Material for this task:
○ ○ ○ ○ ○

-- ==== Sys2Proof/Tests/Slice0.lean ====
section
/-! SUPPORT. The model's own tests. Expected results are the spec's: the decode-only vectors and the
single-step vectors of `spec/95_test_vectors.md` (sections 2 and 4), whose section is named at each
group, and words written out from the fields of `30_encoding.md` R52 and R57 to R59. The theorems named
witness_ show, for each statement for the provers that has hypotheses, states and operands that meet
them. -/
namespace Sys2Proof.Tests
open Sys2Proof.Machine

/-! ### Helpers -/

/-- A state after reset with registers set and a word at `pc`. -/
def start (w : Nat) (regs : List (Reg × Word)) : State :=
  (writeRegs State.reset regs).withFetchWord 32 w

/-- The start state of V46 and V47, with `x[16]` as given. -/
def startData (w : Nat) (base : Word) : State :=
  let s := start w [(16, base), (9, 0x11223344#32)]
  { s with mem := (s.mem.writeBE 0x10000#32 4 0x8899AABB#32).writeBE 0x10004#32 4 0xCCDDEEFF#32 }

/-- The same state under the strict policy. -/
def strict (s : State) : State := { s with params := { s.params with alignPolicy := .strict } }

/-- The state at another address. -/
def at' (s : State) (pc nextPc : Word) : State := { s with pc := pc, nextPc := nextPc }

/-- What `f` reads from the next state of an outcome. -/
def onNext {α : Type} (f : State → α) : Result → Option α
  | .next t => some (f t)
  | .fault _ => none
  | .refused _ => none

/-- What `f` reads from the state after one step. -/
def after {α : Type} (s : State) (f : State → α) : Option α := onNext f (step s)

/-- The word in memory. -/
def wordAt (t : State) (a : Word) : Option Word := t.mem.readBE a 4 0

theorem next_of_onNext {r : Result} {p : State → Bool} (h : onNext p r = some true) :
    ∃ t, r = .next t ∧ p t = true := by
  cases r with
  | next t => exact ⟨t, rfl, by simpa [onNext] using h⟩
  | fault _ => simp [onNext] at h
  | refused _ => simp [onNext] at h

/-! ### Decoding and encoding (`95_test_vectors.md` sections 2 and 4) -/

/-- The word decodes to the instruction, and is the instruction's word. -/
def agrees (w : Word) (i : Instr) : Bool :=
  decide (decode w = .instr i) && decide (encode i = w)

theorem test_decode_arithmetic :
    agrees 0x01095020#32 (.add 10 8 9) = true ∧
    agrees 0x01095021#32 (.addu 10 8 9) = true ∧
    agrees 0x01095022#32 (.sub 10 8 9) = true ∧
    agrees 0x01095023#32 (.subu 10 8 9) = true ∧
    agrees 0x2109FFFF#32 (.addi 9 8 0xFFFF) = true ∧
    agrees 0x2402002A#32 (.addiu 2 0 0x002A) = true ∧
    agrees 0x0109502A#32 (.slt 10 8 9) = true ∧
    agrees 0x0109502B#32 (.sltu 10 8 9) = true ∧
    agrees 0x2909FFFF#32 (.slti 9 8 0xFFFF) = true ∧
    agrees 0x2D098000#32 (.sltiu 9 8 0x8000) = true ∧
    agrees 0x0109500A#32 (.movz 10 8 9) = true ∧
    agrees 0x0109500B#32 (.movn 10 8 9) = true := by decide

theorem test_decode_logical :
    agrees 0x01095024#32 (.and 10 8 9) = true ∧
    agrees 0x01095025#32 (.or 10 8 9) = true ∧
    agrees 0x01095026#32 (.xor 10 8 9) = true ∧
    agrees 0x01095027#32 (.nor 10 8 9) = true ∧
    agrees 0x3109FFFF#32 (.andi 9 8 0xFFFF) = true ∧
    agrees 0x35098000#32 (.ori 9 8 0x8000) = true ∧
    agrees 0x3909FFFF#32 (.xori 9 8 0xFFFF) = true ∧
    agrees 0x3C098000#32 (.lui 9 0x8000) = true ∧
    agrees 0x71095020#32 (.clz 10 8 9) = true ∧
    agrees 0x71094821#32 (.clo 9 8 9) = true := by decide

theorem test_decode_shift :
    agrees 0x00084900#32 (.sll 9 8 4) = true ∧
    agrees 0x00084902#32 (.srl 9 8 4) = true ∧
    agrees 0x00084FC3#32 (.sra 9 8 31) = true ∧
    agrees 0x01285004#32 (.sllv 10 8 9) = true ∧
    agrees 0x01285006#32 (.srlv 10 8 9) = true ∧
    agrees 0x01285007#32 (.srav 10 8 9) = true := by decide

theorem test_decode_branch :
    agrees 0x11090003#32 (.beq 8 9 3) = true ∧
    agrees 0x1509FFFE#32 (.bne 8 9 0xFFFE) = true ∧
    agrees 0x19000004#32 (.blez 8 4) = true ∧
    agrees 0x1D000004#32 (.bgtz 8 4) = true ∧
    agrees 0x05000004#32 (.bltz 8 4) = true ∧
    agrees 0x05010004#32 (.bgez 8 4) = true ∧
    agrees 0x07F00004#32 (.bltzal 31 4) = true ∧
    agrees 0x0411FFFF#32 (.bgezal 0 0xFFFF) = true := by decide

theorem test_decode_jump :
    agrees 0x08000600#32 (.j 0x600) = true ∧
    agrees 0x0C000408#32 (.jal 0x408) = true ∧
    agrees 0x01000008#32 (.jr 8) = true ∧
    agrees 0x01004809#32 (.jalr 9 8) = true := by decide

theorem test_decode_load :
    agrees 0x82090003#32 (.lb 9 3 16) = true ∧
    agrees 0x92090000#32 (.lbu 9 0 16) = true ∧
    agrees 0x86090001#32 (.lh 9 1 16) = true ∧
    agrees 0x96090002#32 (.lhu 9 2 16) = true ∧
    agrees 0x8E09FFFC#32 (.lw 9 0xFFFC 16) = true ∧
    agrees 0x8A090001#32 (.lwl 9 1 16) = true ∧
    agrees 0x9A090002#32 (.lwr 9 2 16) = true ∧
    agrees 0xC2090000#32 (.ll 9 0 16) = true := by decide

theorem test_decode_store :
    agrees 0xA2090000#32 (.sb 9 0 16) = true ∧
    agrees 0xA6090003#32 (.sh 9 3 16) = true ∧
    agrees 0xAFBF0004#32 (.sw 31 4 29) = true ∧
    agrees 0xAA090001#32 (.swl 9 1 16) = true ∧
    agrees 0xBA090002#32 (.swr 9 2 16) = true ∧
    agrees 0xE2090000#32 (.sc 9 0 16) = true := by decide

theorem test_decode_multiply_divide :
    agrees 0x01090018#32 (.mult 8 9) = true ∧
    agrees 0x01090019#32 (.multu 8 9) = true ∧
    agrees 0x0109001A#32 (.div 8 9) = true ∧
    agrees 0x0109001B#32 (.divu 8 9) = true ∧
    agrees 0x00005010#32 (.mfhi 10) = true ∧
    agrees 0x00005012#32 (.mflo 10) = true ∧
    agrees 0x01000011#32 (.mthi 8) = true ∧
    agrees 0x01000013#32 (.mtlo 8) = true ∧
    agrees 0x71095002#32 (.mul 10 8 9) = true ∧
    agrees 0x71090000#32 (.madd 8 9) = true ∧
    agrees 0x71090001#32 (.maddu 8 9) = true ∧
    agrees 0x71090004#32 (.msub 8 9) = true ∧
    agrees 0x71090005#32 (.msubu 8 9) = true := by decide

theorem test_decode_trap_noop :
    agrees 0x03FFFFCC#32 (.syscall 0xFFFFF) = true ∧
    agrees 0x000007CF#32 (.sync 31) = true := by decide

/-! Words written out field by field (R52, R57 to R59). -/

theorem test_fields_addu : decode (0b000000#6 ++ 0b01000#5 ++ 0b01001#5 ++ 0b01010#5 ++ 0b00000#5 ++
    0b100001#6) = .instr (.addu 10 8 9) := by decide
theorem test_fields_ori : decode (0b001101#6 ++ 0b01000#5 ++ 0b01001#5 ++ 0b1000000000000001#16) =
    .instr (.ori 9 8 0x8001) := by decide
theorem test_fields_clo : decode (0b011100#6 ++ 0b01000#5 ++ 0b01001#5 ++ 0b01010#5 ++ 0b00000#5 ++
    0b100001#6) = .instr (.clo 10 8 9) := by decide
theorem test_fields_sra : decode (0b000000#6 ++ 0b00000#5 ++ 0b01000#5 ++ 0b01001#5 ++ 0b10001#5 ++
    0b000011#6) = .instr (.sra 9 8 17) := by decide
theorem test_fields_srav : decode (0b000000#6 ++ 0b01001#5 ++ 0b01000#5 ++ 0b01010#5 ++ 0b00000#5 ++
    0b000111#6) = .instr (.srav 10 8 9) := by decide
theorem test_fields_bltzal : decode (0b000001#6 ++ 0b01000#5 ++ 0b10000#5 ++ 0b0000000000000100#16) =
    .instr (.bltzal 8 4) := by decide
theorem test_fields_jalr : decode (0b000000#6 ++ 0b01000#5 ++ 0b00000#5 ++ 0b01001#5 ++ 0b00000#5 ++
    0b001001#6) = .instr (.jalr 9 8) := by decide
theorem test_fields_lwr : decode (0b100110#6 ++ 0b10000#5 ++ 0b01001#5 ++ 0b1111111111111101#16) =
    .instr (.lwr 9 0xFFFD 16) := by decide
theorem test_fields_sc : decode (0b111000#6 ++ 0b10000#5 ++ 0b01001#5 ++ 0b0000000000000100#16) =
    .instr (.sc 9 4 16) := by decide
theorem test_fields_msub : decode (0b011100#6 ++ 0b01000#5 ++ 0b01001#5 ++ 0b00000#5 ++ 0b00000#5 ++
    0b000100#6) = .instr (.msub 8 9) := by decide
theorem test_fields_syscall : decode (0b000000#6 ++ 0b00000000000000000101#20 ++ 0b001100#6) =
    .instr (.syscall 5) := by decide

/-! Words outside the table (V41 to V49): the variant of each. -/

/-- The decoder's variant. -/
def isReserved (w : Word) : Bool := decide (decode w = .reserved w)
/-- The decoder's variant. -/
def isInvalid (w : Word) : Bool := decide (decode w = .invalid w)

theorem test_reserved_words : isReserved 0x3D098000#32 = true ∧ isReserved 0x00284902#32 = true ∧
    isReserved 0x01285046#32 = true ∧ isReserved 0x19010004#32 = true ∧
    isReserved 0x01000808#32 = true ∧ isReserved 0x0100FC09#32 = true ∧
    isReserved 0x01090818#32 = true ∧ isReserved 0x01005010#32 = true ∧
    isReserved 0x0020000F#32 = true ∧ isReserved 0x01095060#32 = true := by decide
theorem test_invalid_words : isInvalid 0x0000000D#32 = true ∧ isInvalid 0x00000034#32 = true ∧
    isInvalid 0x00000001#32 = true ∧ isInvalid 0x40806000#32 = true ∧
    isInvalid 0x42000018#32 = true ∧ isInvalid 0x44000000#32 = true ∧
    isInvalid 0x50000001#32 = true ∧ isInvalid 0x7C000000#32 = true ∧
    isInvalid 0xBC000000#32 = true ∧ isInvalid 0xCC000000#32 = true ∧
    isInvalid 0xFFFFFFFF#32 = true ∧ isInvalid 0x7000003F#32 = true ∧
    isInvalid 0x70000003#32 = true ∧ isInvalid 0x04020004#32 = true ∧
    isInvalid 0x68000000#32 = true := by decide
theorem test_no_ops : decode 0x00000000#32 = .instr (.sll 0 0 0) ∧
    decode 0x00000040#32 = .instr (.sll 0 0 1) ∧ decode 0x000000C0#32 = .instr (.sll 0 0 3) := by
  decide

/-- Bytes are read most significant first, and too few are refused by name (R53). -/
theorem test_bytes : decodeBytes [0x24#8, 0x02#8, 0x00#8, 0x2A#8, 0xFF#8] =
    .word (.instr (.addiu 2 0 0x002A)) [0xFF#8] ∧
    decodeBytes [0x24#8, 0x02#8, 0x00#8] = .tooShort 3 ∧
    decodeTableWord 32 0x2402002A = some (.addiu 2 0 0x002A) ∧
    decodeTableWord 32 0x0000000D = none := by decide

/-- 69 rows, one for each mnemonic; each row's value meets its own mask; no word meets two rows. -/
theorem test_table_rows : opcodeTable.length = 69 ∧ (opcodeTable.map OpcodeRow.mnemonic).Nodup ∧
    ∀ row ∈ opcodeTable, row.value &&& row.mask = row.value := by decide
theorem test_table_rows_disjoint :
    opcodeTable.Pairwise (fun r q => r.mask &&& q.mask &&& (r.value ^^^ q.value) ≠ 0) := by decide


/-! One step: arithmetic (V41). -/

theorem test_add_largest : after (start 0x01095020 [(8, 0x7FFFFFFE#32), (9, 0x00000001#32)])
    (·.reg 10) = some 0x7FFFFFFF#32 := by decide
theorem test_add_overflow : after (start 0x01090020 [(8, 0x7FFFFFFF#32), (9, 0x00000001#32)])
    (·.faultRecord) = some (some (.integerOverflow 0x1000#32 0x01090020#32)) := by decide
theorem test_addu_wraps : after (start 0x01095021 [(8, 0x7FFFFFFF#32), (9, 0x00000001#32)])
    (·.reg 10) = some 0x80000000#32 := by decide
theorem test_sub : after (start 0x01095022 [(8, 0x00000005#32), (9, 0x00000007#32)])
    (·.reg 10) = some 0xFFFFFFFE#32 := by decide
theorem test_sub_overflow : after (start 0x01095022 [(8, 0x00000000#32), (9, 0x80000000#32)])
    (·.faultRecord) = some (some (.integerOverflow 0x1000#32 0x01095022#32)) := by decide
theorem test_subu_wraps : after (start 0x01095023 [(8, 0x00000000#32), (9, 0x00000001#32)])
    (·.reg 10) = some 0xFFFFFFFF#32 := by decide
theorem test_addi : after (start 0x21098000 [(8, 0x00008000#32), (9, 0x00000077#32)])
    (·.reg 9) = some 0x00000000#32 := by decide
theorem test_addi_overflow : after (start 0x2109FFFF [(8, 0x80000000#32)])
    (·.faultRecord) = some (some (.integerOverflow 0x1000#32 0x2109FFFF#32)) := by decide
theorem test_addiu : after (start 0x25097FFF [(8, 0x7FFFFFFF#32)])
    (·.reg 9) = some 0x80007FFE#32 := by decide
theorem test_addiu_zero : after (start 0x2400002A [])
    (·.reg 0) = some 0x00000000#32 := by decide
theorem test_slt : after (start 0x0109502A [(8, 0xFFFFFFFF#32), (9, 0x00000001#32)])
    (·.reg 10) = some 0x00000001#32 := by decide
theorem test_sltu : after (start 0x0109502B [(8, 0xFFFFFFFF#32), (9, 0x00000001#32), (10, 0x00000007#32)])
    (·.reg 10) = some 0x00000000#32 := by decide
theorem test_slti : after (start 0x2909FFFF [(8, 0xFFFFFFFE#32)])
    (·.reg 9) = some 0x00000001#32 := by decide
theorem test_sltiu : after (start 0x2D098000 [(8, 0x0000FFFF#32)])
    (·.reg 9) = some 0x00000001#32 := by decide
theorem test_movz : after (start 0x0109500A [(8, 0x00000055#32), (9, 0x00000000#32), (10, 0x000000AA#32)])
    (·.reg 10) = some 0x00000055#32 := by decide
theorem test_movz_no_write : after (start 0x0109500A [(8, 0x00000055#32), (9, 0x00000001#32), (10, 0x000000AA#32)])
    (·.reg 10) = some 0x000000AA#32 := by decide
theorem test_movn : after (start 0x0109500B [(8, 0x00000055#32), (9, 0x00000001#32), (10, 0x000000AA#32)])
    (·.reg 10) = some 0x00000055#32 := by decide
theorem test_movn_no_write : after (start 0x0109500B [(8, 0x00000055#32), (9, 0x00000000#32), (10, 0x000000AA#32)])
    (·.reg 10) = some 0x000000AA#32 := by decide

○ ○ ○ ○ ○

What needs to be done: All that belongs in your answer is the stretch of entries above from the line with "agrees 0x0109500A#32 (.movz" through the line with "agrees 0xC2090000#32 (.ll", printed exactly.

Result:
    agrees 0x0109500A#32 (.movz 10 8 9) = true ∧
    agrees 0x0109500B#32 (.movn 10 8 9) = true := by decide

theorem test_decode_logical :
    agrees 0x01095024#32 (.and 10 8 9) = true ∧
    agrees 0x01095025#32 (.or 10 8 9) = true ∧
    agrees 0x01095026#32 (.xor 10 8 9) = true ∧
    agrees 0x01095027#32 (.nor 10 8 9) = true ∧
    agrees 0x3109FFFF#32 (.andi 9 8 0xFFFF) = true ∧
    agrees 0x35098000#32 (.ori 9 8 0x8000) = true ∧
    agrees 0x3909FFFF#32 (.xori 9 8 0xFFFF) = true ∧
    agrees 0x3C098000#32 (.lui 9 0x8000) = true ∧
    agrees 0x71095020#32 (.clz 10 8 9) = true ∧
    agrees 0x71094821#32 (.clo 9 8 9) = true := by decide

theorem test_decode_shift :
    agrees 0x00084900#32 (.sll 9 8 4) = true ∧
    agrees 0x00084902#32 (.srl 9 8 4) = true ∧
    agrees 0x00084FC3#32 (.sra 9 8 31) = true ∧
    agrees 0x01285004#32 (.sllv 10 8 9) = true ∧
    agrees 0x01285006#32 (.srlv 10 8 9) = true ∧
    agrees 0x01285007#32 (.srav 10 8 9) = true := by decide

theorem test_decode_branch :
    agrees 0x11090003#32 (.beq 8 9 3) = true ∧
    agrees 0x1509FFFE#32 (.bne 8 9 0xFFFE) = true ∧
    agrees 0x19000004#32 (.blez 8 4) = true ∧
    agrees 0x1D000004#32 (.bgtz 8 4) = true ∧
    agrees 0x05000004#32 (.bltz 8 4) = true ∧
    agrees 0x05010004#32 (.bgez 8 4) = true ∧
    agrees 0x07F00004#32 (.bltzal 31 4) = true ∧
    agrees 0x0411FFFF#32 (.bgezal 0 0xFFFF) = true := by decide

theorem test_decode_jump :
    agrees 0x08000600#32 (.j 0x600) = true ∧
    agrees 0x0C000408#32 (.jal 0x408) = true ∧
    agrees 0x01000008#32 (.jr 8) = true ∧
    agrees 0x01004809#32 (.jalr 9 8) = true := by decide

theorem test_decode_load :
    agrees 0x82090003#32 (.lb 9 3 16) = true ∧
    agrees 0x92090000#32 (.lbu 9 0 16) = true ∧
    agrees 0x86090001#32 (.lh 9 1 16) = true ∧
    agrees 0x96090002#32 (.lhu 9 2 16) = true ∧
    agrees 0x8E09FFFC#32 (.lw 9 0xFFFC 16) = true ∧
    agrees 0x8A090001#32 (.lwl 9 1 16) = true ∧
    agrees 0x9A090002#32 (.lwr 9 2 16) = true ∧
    agrees 0xC2090000#32 (.ll 9 0 16) = true := by decide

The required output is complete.